Schindler ist neben ihrer beruflichen Tätigkeit als Baubiologin auch Gründungs- und Vorstandsmitglied des Vereins Kleinwohnformen Schweiz. Der Verein existiert seit zwei Jahren und engagiert sich auch politisch, damit Tiny Houses, Zirkuswagen, Jurten oder Minihäuser in der Schweiz einfacher realisiert werden können.

«Die Bewilligungen sind das grösste Problem. Das regelt jede Gemeinde anders», weiss Schindler, die auch Bauberatung bis zur kompletten Projektleitung anbietet. Dabei seien bewegbare Häuser auch eine sinnvolle Variante für die Zwischennutzung von Baugrundstücken und Brachen. «Auch wer ein eigenes Grundstück besitzt, braucht eine Baubewilligung, und nicht selten verhindert ein Nachbar mit einer Einsprache ein Bauprojekt.»

Wie schwierig es ist, eine Baubewilligung zu erhalten, weiss die Baubiologin auch aus eigener Erfahrung. Sie selber hat in Altdorf nur eine Sonderbewilligung erhalten, weil ihr Ökominihaus als Projekt und Vorzeigemodell gilt.

Umso mehr freut sich Schindler, dass in der Aargauer Gemeinde Merenschwand ein Pionierprojekt für vier Ökominihäuser bewilligt wurde. Kostenpunkt für ein Haus in mittlerer Grösse: rund 230'000 Franken.

Leben mit 3000 Franken pro Monat

Die hohen Kosten sind eine weitere Hürde für Liebhaber von reduziertem Wohnraum. «Banken finanzieren weder Tiny Houses noch Minihäuser», erklärt Schindler. Gegen 100'000 Franken müsse man für ein gutes Tiny House oder ein kleineres Ökominhaus mit bescheidenem Ausbau rechnen.

Ihr eigenes Haus konnte sich Schindler damals nur mit Unterstützung aus der Verwandtschaft finanzieren. Auf einer bestehenden Liegenschaft konnte ein Verwandter seine bestehende Hypothek aufstocken und damit Tanja Schindler das Haus finanzieren.

Neben der Rückzahlung muss Schindler für ihr bewohntes Grundstück monatlich gegen 300 Franken der Gemeinde Altdorf bezahlen. Das seien übliche Kosten, die bei dieser Wohnform je nach Lage, anfallen. «Ich gebe aber sonst wenig Geld aus und komme mit etwa 3000 Franken im Monat über die Runden.»

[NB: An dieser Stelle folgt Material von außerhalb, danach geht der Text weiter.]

-- ==== Sys2Proof/Machine/CellInsn.lean ====
section
/-! DEFINITION. The cell-window queue of a partition (R87, R89). -/

namespace Sys2Proof.Machine

/-- STATUS 9 of R262. -/
def stWinMismatch : BitVec 8 := 9

/-- The oldest command of partition `p`'s cell-window queue, if its opcode is `op`, hub firmware runs, and no CLOSE_NOW before
it is still closing. -/
def State.cellHead (s : State) (p op : Nat) : Option (BitVec 512) :=
  match s.hub.cellq.get [] p with
  | [] => none
  | c :: _ =>
    if !s.hub.score.fwUp || s.hub.cellRun.any (fun r => r.part == p && decide (fld r.cmd 7 0 = 2)) then none
    else
      let o := fld c 7 0
      if o = op ∨ (op = 4 ∧ (o = 0 ∨ 4 < o)) then some c else none

/-- The command leaves the queue. -/
def State.cellPop (s : State) (p : Nat) : State := s.updHub (fun h => { h with cellq := h.cellq.upd [] p (·.drop 1) })

/-- The 16-byte result of a cell command (R89, R262). -/
def State.cellResult (s : State) (p : Nat) (c : BitVec 512) (tag : W16) (st : Nat) (status : BitVec 8) : State :=
  (s.hubPut p (BitVec.ofNat 56 (fld c 87 32)) (BitVec.ofNat 16 (fld c 31 16)) (snResult tag st status 0 0) .plain).1

/-- The target cell of a command. -/
def cellOf (c : BitVec 512) : W16 := BitVec.ofNat 16 (fld c 287 272)

/-- The members of the target cell; none where the cell is outside the partition or not of level 1–4, or an index is beyond a
member's table (R89). A cell without members, an empty composite, ends BAD_PARAM too (DESIGN CHOICE, log 94: the spec does not say). -/
def State.cellMembers (s : State) (p : Nat) (c : BitVec 512) : Option (List Tgt) :=
  let v := cellOf c
  let l := s.members p v
  if 1 ≤ cellLevel v ∧ cellLevel v ≤ 4 ∧ s.sourceOk p 0 v ∧ l ≠ [] ∧ l.all (fun t => decide (fld c 103 96 < (memShape t).1)) then some l else none

/-- Every member holds window `i` with one generation. -/
def State.oneGen (s : State) (l : List Tgt) (i : Nat) : Bool :=
  match l with
  | [] => false
  | t :: r => r.all (fun u => ((s.unit u).window i).gen == ((s.unit t).window i).gen)

/-- The counters that a command names exist in every member (R88). -/
def cellCnt (l : List Tgt) (k : Nat) : Bool := l.all (fun t => decide (k < (memShape t).2.1))

/-- CELL_WOPEN (R87, R89). Parameters are checked before R87's test of the members, so a command that fails both ends BAD_PARAM (DESIGN
CHOICE, log 94: the spec gives no order). -/
def execCellWopen (p : PartNo) (s : State) : Result :=
  .next (match s.cellHead p.val 1 with
    | none => s
    | some c =>
      let s0 := s.cellPop p.val
      let i := fld c 103 96
      let r : WopenReq :=
        { idx := i, rights := BitVec.ofNat 3 (fld c 106 104), skind := BitVec.ofNat 2 (fld c 108 107),
          srcval := BitVec.ofNat 16 (fld c 124 109), cnt := BitVec.ofNat 8 (fld c 132 125), cmode := BitVec.ofNat 2 (fld c 134 133),
          base64 := fld c 166 135, limit64 := fld c 198 167, dest := .none }
      match s.cellMembers p.val c with
      | none => s0.cellResult p.val c 0 0 stBadParam
      | some l =>
        if !l.all (fun t => r.rangeOk (memShape t).2.2 (memShape t).2.1) || !s.sourceOk p.val r.skind r.srcval then s0.cellResult p.val c 0 0 stBadParam
        else if !s.oneGen l i || l.any (fun t => ((s.unit t).window i).st != .closed) then s0.cellResult p.val c 0 0 stWinMismatch
        else
          let s1 := s0.till (l.foldl (fun a t => max a ((s.unit t).openDue i)) 0)
          let s2 := l.foldl (fun s t => s.updUnit t (fun u => u.open_ r s1.now (s1.dieTb (tgtNode t)))) s1
          s2.cellResult p.val c (((s2.unit (l.headD .hub)).window i).tag i) 1 stOk)

/-- A close of a cell command begins on its members; `act` is done at each. TAG of the result is the first member's (DESIGN CHOICE, log
94: the spec names no member where they differ). -/
def State.cellClose (s : State) (p : Nat) (c : BitVec 512) (l : List Tgt) (act : Nat → WinUnit → WinUnit) : State :=
  let i := fld c 103 96
  let id := s.hub.cellNext
  let w := (s.unit (l.headD .hub)).window i
  let r : CellCmd := ⟨id, p, c, stOk, w.tag i⟩
  let s1 := s.updHub (fun h => { h with cellNext := id + 1, cellRun := h.cellRun ++ [r] })
  (l.foldl (fun s t => if ((s.unit t).window i).st = .closed then s else (s.updUnit t (act id)).settleUnit t) s1).hostPoll p

/-- A close that ends at once with a status, its done counter raised on every member; TAG and STATE of the result are the first member's
(DESIGN CHOICE, log 94). -/
def State.cellEndsNow (s : State) (p : Nat) (c : BitVec 512) (l : List Tgt) (status : BitVec 8) : State :=
  let i := fld c 103 96
  let s1 := (l.foldl (fun s t => (s.updUnit t (fun u => u.bump (fld c 205 200) 1)).settleUnit t) s).hostPoll p
  let w := (s1.unit (l.headD .hub)).window i
  s1.cellResult p c (w.tag i) w.st.code status

/-- CELL_CLOSE_NOW (R87, R89). -/
def execCellCloseNow (p : PartNo) (s : State) : Result :=
  .next (match s.cellHead p.val 2 with
    | none => s
    | some c =>
      let s0 := s.cellPop p.val
      let i := fld c 103 96
      match s.cellMembers p.val c with
      | none => s0.cellResult p.val c 0 0 stBadParam
      | some l =>
        if !cellCnt l (fld c 205 200) then s0.cellResult p.val c 0 0 stBadParam
        else if l.all (fun t => ((s.unit t).window i).st == .closed) then s0.cellEndsNow p.val c l stAlreadyClosed
        else s0.cellClose p.val c l (fun id u => u.closeNow i none (.cell id)))

/-- CELL_CLOSE_QUIESCE (R72, R87, R89). -/
def execCellCloseQuiesce (p : PartNo) (s : State) : Result :=
  .next (match s.cellHead p.val 3 with
    | none => s
    | some c =>
      let s0 := s.cellPop p.val
      let i := fld c 103 96
      match s.cellMembers p.val c with
      | none => s0.cellResult p.val c 0 0 stBadParam
      | some l =>
        let ws := l.map (fun t => (s.unit t).window i)
        if !cellCnt l (fld c 205 200) then s0.cellResult p.val c 0 0 stBadParam
        else if ws.all (fun w => w.st == .closed) then s0.cellEndsNow p.val c l stAlreadyClosed
        else if ws.any (fun w => w.st == .quiescing) then s0.cellEndsNow p.val c l stBusy
        else if fld c 271 256 = 0 ∨ ws.any (fun w => w.st == .open && decide (w.cnt = 0xFF)) then s0.cellEndsNow p.val c l stBadParam
        else s0.cellClose p.val c l (fun id u => u.quiesce i (fld c 255 208) (s.now + 1000 * fld c 271 256) none (.cell id)))

/-- CELL_CLOSE_ENDED (R87, R89): every member's close of the partition's oldest cell close that can end has ended; the done
counter rises on every member, and the result is sent. -/
def execCellCloseEnded (p : PartNo) (s : State) : Result :=
  let done := fun (r : CellCmd) => r.part == p.val
    && (s.members p.val (cellOf r.cmd)).all (fun t => ((s.unit t).window (fld r.cmd 103 96)).pend.all (fun q => q.dest != .cell r.id))
  .next (match s.hub.cellRun.find? done with
    | none => s
    | some r =>
      let s0 := s.updHub (fun h => { h with cellRun := h.cellRun.filter (fun c => c.id != r.id) })
      let l := s.members p.val (cellOf r.cmd)
      let s1 := (l.foldl (fun s t => (s.updUnit t (fun u => u.bump (fld r.cmd 205 200) 1)).settleUnit t) s0).hostPoll p.val
      s1.cellResult p.val r.cmd r.tag 0 r.status)

/-- CELL_WQUERY (R89): the one tag that every member holds; STATE is the first member's (DESIGN CHOICE, log 94). A reserved opcode ends here with BAD_PARAM. -/
def execCellWquery (p : PartNo) (s : State) : Result :=
  .next (match s.cellHead p.val 4 with
    | none => s
    | some c =>
      let s0 := s.cellPop p.val
      let i := fld c 103 96
      match (if fld c 7 0 = 4 then s.cellMembers p.val c else none) with
      | none => s0.cellResult p.val c 0 0 stBadParam
      | some l =>
        let w := (s.unit (l.headD .hub)).window i
        if s.oneGen l i then s0.cellResult p.val c (w.tag i) w.st.code stOk else s0.cellResult p.val c 0 0 stWinMismatch)

end Sys2Proof.Machine
end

Einen Teil davon verdient sie durch private Führungen in ihrem Haus, die von Firmen, Schulen oder Vereinen besucht werden. Die öffentlichen Führungen sind kostenlos.

Mehr Mut zur Einfachheit

«Ich möchte vor allem die biologische Wohnform besser bekannt machen und zum einfachen Leben ermutigen», erzählt Schindler. Das gelingt ihr oft, wie sie von interessierten Besuchern erfährt.

Auch ihr Lebenspartner, der momentan noch in einer grossen Wohnung lebt, möchte in absehbarer Zeit bei ihr einziehen. «Ein Zimmer mit einer Türe müssten wir aber als Rückzugsmöglichkeit schon haben. Mit 45 Quadratmetern Wohnfläche wäre das möglich. Das ist unser nächstes Ziel.» Den Entschluss zu einem reduziertes Leben hat Schindler bisher nicht bereut, und sie vermisst nichts: «Mein Zuhause ist meine Wohlfühloase.»